Jiwa sedang bersiap-siap untuk pergi ke Bandung karena ia dan bundanya diminta untuk datang ke rumah neneknya,entah ada apa yang jelas ini sangat mendadak sekali tadinya ia ingin memperbaiki hubungan dengan kekasihnya itu namun ternyata ada hal lain yang lebih penting.
Selama di perjalanan,bunda selalu ingat pada Abin, “Gara,bagaimana hubungan mu?”
Jiwa menjawab dengan santai seakan-akan memang ia sudah berbaikan, “Ya baik-baik aja si bun.”
Bunda mengucap Alhamdulillah,memang bunda sangat menyukai Abin dan Abin pun sudah menganggap bunda seperti orang tuanya sendiri.
Sesampainya mereka di Bandung,tanpa basa-basi nenek pun berbicara, “Gara kamu ini cucu nenek yang pertama kamu juga seorang lelaki dan sebaiknya kamu ikuti perkataan nenek ini.”
Jiwa yang terlihat bingung pun bertanya apa yang dimaksud nenek, “Maksud nenek?

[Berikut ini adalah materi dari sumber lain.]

-- ==== Sys2Proof/Laws/Sound.lean ====
section
/-! SUPPORT. What every operation inside a command keeps of the boards and the line: each context stays within its capacities and
its bank READY (R2, R55, R120), and the normal queue in its form (R147). -/

namespace Sys2Proof.Machine

/-- A context within its capacities, whose bank is READY (R2, R55, R120). -/
def Context.sound (st : Store) (c : Context) : Prop :=
  c.adopted.length ≤ 16 ∧ c.retry.length ≤ 8 ∧ c.entryCount ≤ 32 ∧ ∀ b, c.bank = some b → (st.bank b).state = .ready

theorem Context.sound_iff (st : Store) (c : Context) :
    c.sound st ↔ c.fits = true ∧ ∀ b, c.bank = some b → (st.bank b).state = .ready := by
  simp [Context.sound, Context.fits, and_assoc]

/-- The normal queue in its form (R147). -/
def Line.orderly (l : Line) : Prop :=
  l.normal.all (fun f => f.isAnnounce || f.isStatus) = true ∧ (l.normal.filter Frame.isAnnounce).length ≤ 7 ∧
  (l.openNormal.filter Frame.isStatus).length ≤ 1

/-- Every context sound and the normal queue in its form. -/
def State.sound (s : State) : Prop :=
  (∀ o ∈ s.boards.slots, ∀ c, o = some c → c.sound s.store) ∧ s.line.orderly

/-! ### Updates -/

@[simp] theorem sound_setPlanner (s : State) (v : PassSummary) : (s.setPlanner v).sound = s.sound := (rfl)
@[simp] theorem sound_setPose (s : State) (v : PoseUnit) : (s.setPose v).sound = s.sound := (rfl)
@[simp] theorem sound_setTable (s : State) (v : Table) : (s.setTable v).sound = s.sound := (rfl)
@[simp] theorem sound_setStroke (s : State) (v : Stroke) : (s.setStroke v).sound = s.sound := (rfl)
@[simp] theorem sound_setInputs (s : State) (v : Inputs) : (s.setInputs v).sound = s.sound := (rfl)
@[simp] theorem sound_setDisp (s : State) (v : DispUnit) : (s.setDisp v).sound = s.sound := (rfl)
@[simp] theorem sound_setChain (s : State) (v : Chain) : (s.setChain v).sound = s.sound := (rfl)
@[simp] theorem sound_setJam (s : State) (v : Jam) : (s.setJam v).sound = s.sound := (rfl)
@[simp] theorem sound_setConsole (s : State) (v : Console) : (s.setConsole v).sound = s.sound := (rfl)
@[simp] theorem sound_setPending (s : State) (v : List Instr) : (s.setPending v).sound = s.sound := (rfl)
@[simp] theorem sound_setBoards (s : State) (v : Boards) (h : v.slots = s.boards.slots) :
    (s.setBoards v).sound = s.sound := by simp [State.sound, h]
@[simp] theorem sound_setLine (s : State) (v : Line) (h : v.normal = s.line.normal) (h' : v.begunNormal = s.line.begunNormal) :
    (s.setLine v).sound = s.sound := by simp [State.sound, Line.orderly, Line.openNormal, h, h']

/-! ### Contexts -/

@[simp] theorem Context.sound_modOwn (st : Store) (c : Context) (i : Nat) (f : OwnItem → OwnItem) :
    (c.modOwn i f).sound st = c.sound st := (rfl)
@[simp] theorem Context.sound_countOwed (st : Store) (c : Context) : c.countOwed.sound st = c.sound st := (rfl)
@[simp] theorem Context.sound_modAdopted (st : Store) (c : Context) (k : ItemKey) (f : Adopted → Adopted) :
    (c.modAdopted k f).sound st = c.sound st := by
  simp only [Context.sound, Context.entryCount, Context.modAdopted, List.length_map]
@[simp] theorem Context.sound_setEntry (st : Store) (c : Context) (k : ItemKey) (e : EntryState) :
    (c.setEntry k e).sound st = c.sound st := by
  simp only [Context.sound, Context.entryCount, Context.setEntry, List.length_map]

/-- A context that keeps the bank and the lists of one that is sound, or shorter ones, is sound. -/
theorem Context.sound.of {st : Store} {c c' : Context} (h : c.sound st) (hb : c'.bank = c.bank ∨ c'.bank = none)
    (ha : c'.adopted.length ≤ c.adopted.length) (hr : c'.retry.length ≤ c.retry.length)
    (he : c'.entryCount ≤ c.entryCount) : c'.sound st := by
  obtain ⟨h1, h2, h3, hk⟩ := h
  refine ⟨by omega, by omega, by omega, fun b e => ?_⟩
  rcases hb with hb | hb
  · exact hk b (hb ▸ e)
  · rw [hb] at e; cases e

@[simp] theorem Context.sound_offRetry {st : Store} {c : Context} (h : c.sound st) (k : ItemKey) : (c.offRetry k).sound st :=
  h.of (.inl rfl) (le_refl _) (List.length_filter_le _ _) (le_refl _)
@[simp] theorem Context.sound_joinOwnRun {st : Store} {c : Context} (h : c.sound st) (d : ItemData) : (c.joinOwnRun d).sound st := by
  unfold Context.joinOwnRun
  split
  · rename_i hroom
    refine ⟨h.1, h.2.1, ?_, h.2.2.2⟩
    simp only [Context.entryCount, Config.entriesMax, List.length_append, List.length_cons, List.length_nil] at hroom ⊢
    omega
  · exact h

@[simp] theorem Context.sound_walk (st : Store) (c : Context) : c.walk.sound st = c.sound st := (rfl)
@[simp] theorem Context.sound_stepped (st : Store) (c : Context) : c.stepped.sound st = c.sound st := by
  unfold Context.stepped; split <;> rfl
theorem Context.sound_taken {st : Store} {c : Context} (h : c.sound st) (src : TakenFrom) : (c.taken src).sound st := by
  cases src with
  | retry => exact h.of (.inl rfl) (le_refl _) (by simp [Context.taken]) (le_refl _)
  | cursor i => exact h
  | adoptedList => exact h
theorem Context.sound_joinRetry {st : Store} {c : Context} (h : c.sound st) (place : Nat) (k : ItemKey) (hl : c.retry.length < 8) :
    (c.joinRetry place k).sound st := by
  unfold Context.joinRetry
  split
  · exact h
  · refine ⟨h.1, ?_, h.2.2⟩
    simp only [List.length_append, List.length_take, List.length_cons, List.length_drop]
    omega
@[simp] theorem Context.sound_intoChain (st : Store) (c : Context) (i : Option Nat) (k : ItemKey) (o : Origin) :
    (c.intoChain i k o).sound st = c.sound st := by
  cases o with
  | own => cases i <;> rfl
  | adopted => exact Context.sound_modAdopted st c k _
theorem Context.sound_skipImages {st : Store} {c : Context} (h : c.sound st) (steps : List StepRecord) (keys : List ItemKey)
    (new : BitVec 8) : (c.skipImages steps keys new).sound st := by
  refine h.of (.inl rfl) (by simp [Context.skipImages]) (List.length_filter_le _ _) ?_
  have h1 := List.length_filter_le (keepEntry new) c.upstream
  have h2 := List.length_filter_le (keepEntry new) c.ownRun
  simp only [Context.entryCount, Context.skipImages]
  omega
@[simp] theorem Context.sound_insertOwn (st : Store) (c : Context) (i : Nat) : (c.insertOwn i).sound st = c.sound st := by
  unfold Context.insertOwn; split <;> rfl
theorem Context.sound_madeUpBy {st : Store} {c : Context} (h : c.sound st) (station : Nat) (k : ItemKey) :
    (c.madeUpBy station k).sound st := by
  unfold Context.madeUpBy
  split
  · simpa using h
  · split
    · exact h
    · split
      · rename_i hroom
        refine ⟨h.1, h.2.1, ?_, h.2.2.2⟩
        simp only [Context.entryCount, Config.entriesMax, List.length_append, List.length_cons, List.length_nil] at hroom ⊢
        omega
      · exact h
theorem Context.sound_insertAdopted {st : Store} {c : Context} (h : c.sound st) (station : Nat) (k : ItemKey) :
    (c.insertAdopted station k).sound st := by
  unfold Context.insertAdopted
  split
  · exact h
  · refine Context.sound_madeUpBy ?_ _ _
    have h' := (Context.sound_modAdopted st c k fun a =>
      if a.state = .inChain ∨ a.state = .pending then { a with state := .inserted } else a).mpr h
    exact h'
@[simp] theorem Context.sound_recordClaim (st : Store) (c : Context) (k : ItemKey) (n : Nat) :
    (c.recordClaim k n).sound st = c.sound st := by
  simp only [Context.sound, Context.entryCount, Context.recordClaim, List.length_map]
theorem Context.sound_recordOwe {st : Store} {c : Context} (h : c.sound st) (station sender : Nat) (d : ItemData) :
    (c.recordOwe station sender d).sound st := by
  unfold Context.recordOwe
  split
  · split
    · split
      · rename_i hroom
        refine ⟨h.1, h.2.1, ?_, h.2.2.2⟩
        simp only [Context.entryCount, Config.entriesMax, List.length_append, List.length_cons, List.length_nil] at hroom ⊢
        omega
      · exact h
    · exact h
  · split
    · simpa using h
    · exact h
  · exact h
theorem Context.sound_rebuilt {st : Store} {c : Context} (h : c.sound st) (run : List Entry) : (c.rebuilt run).sound st := by
  refine ⟨h.1, h.2.1, ?_, h.2.2.2⟩
  simp only [Context.entryCount, Context.rebuilt, Config.entriesMax, List.length_take]
  omega
theorem Context.sound_created (st : Store) (serial : Nat) (p : Option Nat) (position : Nat) (mask : BitVec 8) :
    (Context.created serial p position mask).sound st :=
  ⟨Nat.zero_le _, Nat.zero_le _, Nat.zero_le _, fun _ h => by cases h⟩

/-- The context read from a slot of a sound state is sound. -/
theorem State.sound.ctx {s : State} (h : s.sound) {i : Nat} {c : Context} (e : ctxAt s i = some c) : c.sound s.store := by
  rw [ctxAt, List.getD_eq_getElem?_getD] at e
  cases g : s.boards.slots[i]? with
  | none => simp [g] at e
  | some o => exact h.1 o (List.mem_of_getElem? g) c (by simpa [g] using e)

@[simp] theorem setSlot_sound (s : State) (i : Nat) (c : Option Context) (hb : s.sound)
    (hc : ∀ x, c = some x → x.sound s.store) : (setSlot s i c).sound := by
  refine ⟨fun o ho => ?_, hb.2⟩
  rcases List.mem_or_eq_of_mem_set ho with h | h
  · exact hb.1 o h
  · exact h ▸ hc
/-- The context of a slot changed to one that is sound too. -/
theorem modCtx_sound_at (s : State) (i : Nat) (f : Context → Context) (hb : s.sound)
    (hf : ∀ c, ctxAt s i = some c → c.sound s.store → (f c).sound s.store) : (modCtx s i f).sound := by
  refine ⟨fun o ho c e => ?_, hb.2⟩
  simp only [modCtx, State.setBoards_boards, List.mem_iff_getElem?, List.getElem?_modify] at ho
  obtain ⟨j, hj⟩ := ho
  cases g : s.boards.slots[j]? with
  | none => simp [g] at hj
  | some p =>
    have hp := hb.1 p (List.mem_of_getElem? g)
    rw [g] at hj
    subst e
    by_cases hij : i = j
    · subst hij
      cases p with
      | none => simp at hj
      | some x =>
        simp at hj
        rw [← hj]; exact hf x (by simp [ctxAt, List.getD_eq_getElem?_getD, g]) (hp x rfl)
    · simp [hij] at hj
      exact hp c hj
@[simp] theorem modCtx_sound (s : State) (i : Nat) (f : Context → Context) (hb : s.sound)
    (hf : ∀ st c, c.sound st → (f c).sound st) : (modCtx s i f).sound :=
  modCtx_sound_at s i f hb fun c _ h => hf _ c h
/-- The context of a slot replaced by one made of it. -/
theorem setSlot_sound_of {s : State} {i : Nat} {c c' : Context} (hb : s.sound) (e : ctxAt s i = some c)
    (h : ∀ st, c.sound st → c'.sound st) : (setSlot s i (some c')).sound :=
  setSlot_sound s i (some c') hb fun x hx => by cases hx; exact h _ (hb.ctx e)
@[simp] theorem setClip_sound (s : State) (p : Nat) (c : Clip) : (setClip s p c).sound = s.sound := (rfl)
@[simp] theorem modDisp_sound (s : State) (d : Nat) (f : Dispenser → Dispenser) : (modDisp s d f).sound = s.sound := (rfl)
@[simp] theorem modGroup_sound (s : State) (g : Nat) (f : Group → Group) : (modGroup s g f).sound = s.sound := (rfl)
@[simp] theorem modRoster_sound (s : State) (n : Nat) (f : RosterEntry → RosterEntry) : (modRoster s n f).sound = s.sound := by
  unfold modRoster; split <;> rfl
@[simp] theorem enterAlarm_sound (s : State) (c : AlarmClass) (src : AlarmSource) : (enterAlarm s c src).sound = s.sound := (rfl)
@[simp] theorem report_sound (s : State) (k : ReportKind) : (report s k).sound = s.sound := (rfl)
@[simp] theorem joinUrgent_sound (s : State) (f : Frame) : (joinUrgent s f).sound = s.sound := (rfl)

/-! ### The normal queue (R147) -/

@[simp] theorem Frame.status_isStatus (c : StatusContent) : (Frame.status c).isStatus = true := rfl
@[simp] theorem Frame.status_isAnnounce (c : StatusContent) : (Frame.status c).isAnnounce = false := rfl
@[simp] theorem Frame.announce_isAnnounce (n p q : Nat) (m : BitVec 8) : (Frame.announce n p q m).isAnnounce = true := rfl
@[simp] theorem Frame.announce_isStatus (n p q : Nat) (m : BitVec 8) : (Frame.announce n p q m).isStatus = false := rfl

/-- Replacing a frame by one of its kind keeps every count by kind. -/
theorem replaceFirst_filter {p r : Frame → Bool} {f : Frame} (hp : ∀ g, p g = true → r g = r f) :
    ∀ {q q' : List Frame}, replaceFirst p f q = some q' → (q'.filter r).length = (q.filter r).length ∧ q'.all r = q.all r := by
  intro q
  induction q with
  | nil => intro q' h; cases h
  | cons a rest ih =>
    intro q' h
    simp only [replaceFirst] at h
    split at h
    · rename_i ha
      cases h
      cases hf : r f <;> simp [List.filter_cons, hp a ha, hf]
    · cases hr : replaceFirst p f rest with
      | none => simp [hr] at h
      | some l =>
        simp only [hr, Option.map_some, Option.some.injEq] at h
        subst h
        have := ih hr
        simp only [List.filter_cons, List.all_cons, this.2, and_true]
        split <;> simp [this.1]

/-- Where no frame passes, none is replaced. -/
theorem replaceFirst_none {p : Frame → Bool} {f : Frame} : ∀ {q : List Frame}, replaceFirst p f q = none → q.filter p = [] := by
  intro q
  induction q with
  | nil => intro _; rfl
  | cons a rest ih =>
    intro h
    simp only [replaceFirst] at h
    split at h
    · cases h
    · rename_i ha
      rw [List.filter_cons_of_neg (by simpa using ha)]
      exact ih (by cases hr : replaceFirst p f rest <;> simp_all)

“Kamu sekolah di luar ya sekalian belajar bisnis bersama adiknya ayah mu karena bagaimanapun kamu anaknya dan berhak untuk menjadi pemegang perusahaan keluarga kita.” kata nenek Jiwa.

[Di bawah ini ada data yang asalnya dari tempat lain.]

-- ==== Sys2Proof/Proofs/DispenserRequests.lean ====
section
/-! PROOF. The requests that name one dispenser (2.2): how they reach the rule of their code, what a changed record is, and
the statement about SERVICE_END (R23). -/

namespace Sys2Proof.Machine

/-! ### Dispenser records -/

/-- A record replaced by a function of itself is that record changed; past the records neither changes anything. -/
theorem modDisp_dispAt (s : State) (d : Nat) (f : Dispenser → Dispenser) :
    modDisp s d (fun _ => f (dispAt s d)) = modDisp s d f := by
  have hrec : s.disp.records.modify d (fun _ => f (dispAt s d)) = s.disp.records.modify d f := by
    refine List.ext_getElem (by simp only [List.length_modify]) fun i hi _ => ?_
    rw [List.length_modify] at hi
    rw [List.getElem_modify, List.getElem_modify]
    split
    case isTrue hd =>
      subst hd
      rw [dispAt, List.getD_eq_getElem _ _ hi]
    case isFalse => rfl
  simp only [modDisp, hrec]

/-- The answer of a dispenser request that changes a record by a function of that record. -/
theorem changeDispenser_dispAt (s : State) (d : Nat) (f : Dispenser → Dispenser) :
    changeDispenser s d (f (dispAt s d)) =
      .answer .done (.dispenserState (f (dispAt s d)).state) (modDisp s d f) :=
  congrArg (Verdict.answer .done (.dispenserState (f (dispAt s d)).state)) (modDisp_dispAt s d f)

/-- The state that a dispenser returns to, by its part code and its tape-end level (2.1). -/
theorem Dispenser.byReel_eq (r : Dispenser) :
    r.byReel = if r.part = none then .unloaded else if r.tapeEnd then .out else .ready := by
  simp only [Dispenser.byReel, Dispenser.byLevel, Option.isNone_iff_eq_none]

/-! ### From a frame to its rule (R183) -/

/-- A dispenser in range is judged by a rule that itself refuses an ABSENT one, as the check before the rule does (2.1). -/
theorem onDispenser_of_le {s : State} {body : List Byte} {f : Nat → Dispenser → Verdict} (hd : at8 body 0 ≤ 63)
    (ha : (dispAt s (at8 body 0)).state = .absent → f (at8 body 0) (dispAt s (at8 body 0)) = .refuse .refusedState) :
    onDispenser s body f = f (at8 body 0) (dispAt s (at8 body 0)) := by
  unfold onDispenser
  dsimp only
  rw [if_neg (by omega)]
  split
  case isTrue habsent => exact (ha habsent).symm
  case isFalse => rfl

/-- A well-formed request whose body is one dispenser number in range, at a configured station. -/
theorem request_onDispenser {s : State} (code : Byte) {d : Byte} (extra : List Byte) {f : Nat → Dispenser → Verdict}
    (hs : s.jam.run ≠ .unconfigured) (hd : d.toNat ≤ 63)
    (ha : (dispAt s d.toNat).state = .absent → f d.toNat (dispAt s d.toNat) = .refuse .refusedState) :
    request s code 1 false (framed [d] extra) (fun body => onDispenser s body f) =
      (f d.toNat (dispAt s d.toNat)).conclude s code := by
  rw [request_framed s code false extra _ List.length_singleton (by decide) (.inr hs),
    onDispenser_of_le (body := [d]) hd ha]
  rfl

/-! ### SERVICE_END (R23) -/

theorem endService_of_taken {s : State} {d : Nat}
    (h : (dispAt s d).state = .service ∨ (dispAt s d).state = .jammed) :
    endService s d (dispAt s d) =
      .answer .done (.dispenserState (dispAt s d).byReel)
        (modDisp s d fun r => { r with faults := 0, state := (dispAt s d).byReel }) := by
  have hchange := changeDispenser_dispAt s d fun r => { r with faults := 0, state := (dispAt s d).byReel }
  rcases h with h | h <;> simpa only [endService, h] using hchange

theorem endService_of_not_taken (s : State) (d : Nat) {r : Dispenser} (hs : r.state ≠ .service)
    (hj : r.state ≠ .jammed) : endService s d r = .refuse .refusedState := by
  unfold endService
  split
  case h_1 h => exact absurd h hs
  case h_2 h => exact absurd h hj
  all_goals rfl

theorem exec_serviceEnd_framed {s : State} {d : Byte} (extra : List Byte) (hs : s.jam.run ≠ .unconfigured)
    (hd : d.toNat ≤ 63) :
    exec (.serviceEnd (framed [d] extra)) s = .next ((endService s d.toNat (dispAt s d.toNat)).conclude s 0x22) :=
  congrArg Host.Outcome.next (request_onDispenser 0x22 extra hs hd fun ha =>
    endService_of_not_taken s d.toNat (by simp [ha]) (by simp [ha]))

Jiwa terkejut bukan main yang ada dipikirannya saat ini adalah Abin bagaimana Abin kalau ia tahu bahwa mereka tidak jadi sekampus dan akan berhubungan jarak jauh.
“Ma,apa gak bisa nanti dulu.” tawar bunda Jiwa.

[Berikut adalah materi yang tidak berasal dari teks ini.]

-- ==== Sys2Proof/Syntax.lean ====
section
/-! DEFINITION. The instruction set as data: registers, addressing modes, the operation set, dispatch-table
entries (spec/30_encoding.md R82, R86), and `Instr`, one constructor per row of spec/opcode_table.json,
carrying the operand bytes that follow the opcode byte (R80: `d8` for format F2, `a16` for format F3). -/

namespace Sys2Proof

/-- The three general registers (R10). -/
inductive Reg where
  | a
  | x
  | y
  deriving DecidableEq, Repr

/-- The nine addressing modes and the tag `NoneAddressing` (R100 to R110). -/
inductive Mode where
  | immediate
  | zeroPage
  | zeroPageX
  | zeroPageY
  | absolute
  | absoluteX
  | absoluteY
  | indirectX
  | indirectY
  | noneAddressing
  deriving DecidableEq, Repr

/-- The operation set of R86. `tr` and `incr` are typed for any registers; which of them R86 admits is checked
by `Operation.known` (WellFormed.lean). -/
inductive Operation where
  | ld (r : Reg)
  | st (r : Reg)
  | tr (src dst : Reg)
  | incr (r : Reg)
  | incm
  | halt
  deriving DecidableEq, Repr

/-- A dispatch-table entry: "a (operation, addressing-mode, operand-width) tuple" (R82). -/
structure Entry where
  op    : Operation
  mode  : Mode
  width : Nat
  deriving DecidableEq, Repr

/-- A dispatch table as data: opcode byte and entry, one pair a row (R82). -/
abbrev Table := List (Byte × Entry)

/-- The parameter `DT` (R4): one of the two named tables (R84, R85), or a table supplied by the user of the
model (R82; spec/93_implementation_defined.md U9). -/
inductive TableChoice where
  | base
  | ext
  | supplied (rows : Table)
  deriving DecidableEq, Repr

/-- An addressing form that names a memory location, with its operand bytes (R102 to R109). -/
inductive MemOperand where
  | zeroPage  (d8 : Byte)
  | zeroPageX (d8 : Byte)
  | zeroPageY (d8 : Byte)
  | absolute  (a16 : Word)
  | absoluteX (a16 : Word)
  | absoluteY (a16 : Word)
  | indirectX (d8 : Byte)
  | indirectY (d8 : Byte)
  deriving DecidableEq, Repr

/-- The instructions: one constructor per row of spec/opcode_table.json (the 42 entries of `DT_EXT`, R85). -/
inductive Instr where
  -- LDA, spec/41_load.md R122 to R129
  | ldaImm  (d8 : Byte)
  | ldaZp   (d8 : Byte)
  | ldaZpX  (d8 : Byte)
  | ldaAbs  (a16 : Word)
  | ldaAbsX (a16 : Word)
  | ldaAbsY (a16 : Word)
  | ldaIndX (d8 : Byte)
  | ldaIndY (d8 : Byte)
  -- LDX, R131 to R135
  | ldxImm  (d8 : Byte)
  | ldxZp   (d8 : Byte)
  | ldxZpY  (d8 : Byte)
  | ldxAbs  (a16 : Word)
  | ldxAbsY (a16 : Word)
  -- LDY, R137 to R141
  | ldyImm  (d8 : Byte)
  | ldyZp   (d8 : Byte)
  | ldyZpX  (d8 : Byte)
  | ldyAbs  (a16 : Word)
  | ldyAbsX (a16 : Word)
  -- STA, spec/42_store.md R152 to R158
  | staZp   (d8 : Byte)
  | staZpX  (d8 : Byte)
  | staAbs  (a16 : Word)
  | staAbsX (a16 : Word)
  | staAbsY (a16 : Word)
  | staIndX (d8 : Byte)
  | staIndY (d8 : Byte)
  -- STX, R160 to R162
  | stxZp   (d8 : Byte)
  | stxZpY  (d8 : Byte)
  | stxAbs  (a16 : Word)
  -- STY, R164 to R166
  | styZp   (d8 : Byte)
  | styZpX  (d8 : Byte)
  | styAbs  (a16 : Word)
  -- transfers, spec/43_transfer.md R171 to R174
  | tax
  | tay
  | txa
  | tya
  -- increments, spec/44_increment.md R181, R182, R184 to R187
  | inx
  | iny
  | incZp   (d8 : Byte)
  | incZpX  (d8 : Byte)
  | incAbs  (a16 : Word)
  | incAbsX (a16 : Word)
  -- the halt opcode, spec/45_control_sequencer.md R202
  | brk
  deriving DecidableEq, Repr

/-- What a decoded opcode byte still needs to become an instruction: nothing (format F1), one operand byte (F2)
or a little-endian operand word (F3), R80. -/
inductive Shape where
  | f1 (i : Instr)
  | f2 (mk : Byte → Instr)
  | f3 (mk : Word → Instr)

/-- Why the decoder gives no instruction. -/
inductive Reject where
  /-- There is no byte to decode. -/
  | noBytes
  /-- The opcode byte has no entry in the table (R87). -/
  | unimplementedOpcode (opcode : Byte)
  /-- The entry is of a user-supplied table and pairs an operation, a mode and a width that no row of
  spec/opcode_table.json stands for (well formed or not); the sequencer runs or refuses it without an `Instr`. -/
  | noTableRow (opcode : Byte)
  /-- Fewer operand bytes are given than the entry's width. -/
  | operandMissing (opcode : Byte)
  deriving DecidableEq, Repr

/-- The decoder's answer: an instruction and the bytes after it, or a named rejection. -/
inductive Decoded where
  | instr (i : Instr) (rest : List Byte)
  | reject (why : Reject)
  deriving DecidableEq, Repr

end Sys2Proof
end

Nenek Jiwa menggeleng-geleng kepala seakan-akan tidak menyetujui, “Apa-apaan kamu kapan lagi loh Gara belajar bisnis selagi dia masih muda ini.”
“Nek tapi Gara lebih suka di sini kuliah di sini lagian kampus Gara kampus bagus juga nek.” ucap Jiwa.
“Kamu tidak bisa menolak Gara,sudah ikuti saja.” tutur nenek Jiwa.
“Waktu kamu 2 minggu lagi sebaiknya persiapkan semuanya sekarang.” kata nenek Jiwa.
Jiwa menghela nafas dan memutar balik badannya berjalan ke arah kolam ikan yang ada di belakang rumah.
Bunda menghampiri Jiwa yang sedang melamun, “Maafin bunda nak...”
“Bukan salah bunda kok. Gapapa Gara pergi ya bun.” izin Jiwa.
“Kamu tidak terpaksa Gara?” tanya bunda.
“Sedikit tapi kalo aku ngebantah malah jadi masalah kan bun.” jawab Jiwa menatap sang bunda.
“Bun tolong titip Abin ya,Gara masih ada waktu dua minggu jadi lumayan lah.” kata Jiwa.
Bunda mengusap kepala anak laki-lakinya yang kini sudah makin dewasa dalam menghadapi masalah,bunda terlihat bangga pada anak satu-satunya ini.
Setelah pulang dari Bandung,Jiwa langsung buru-buru menghubungi Dina untuk mengajak kerja sama atas ide gila seorang Jiwasyagara Purnama.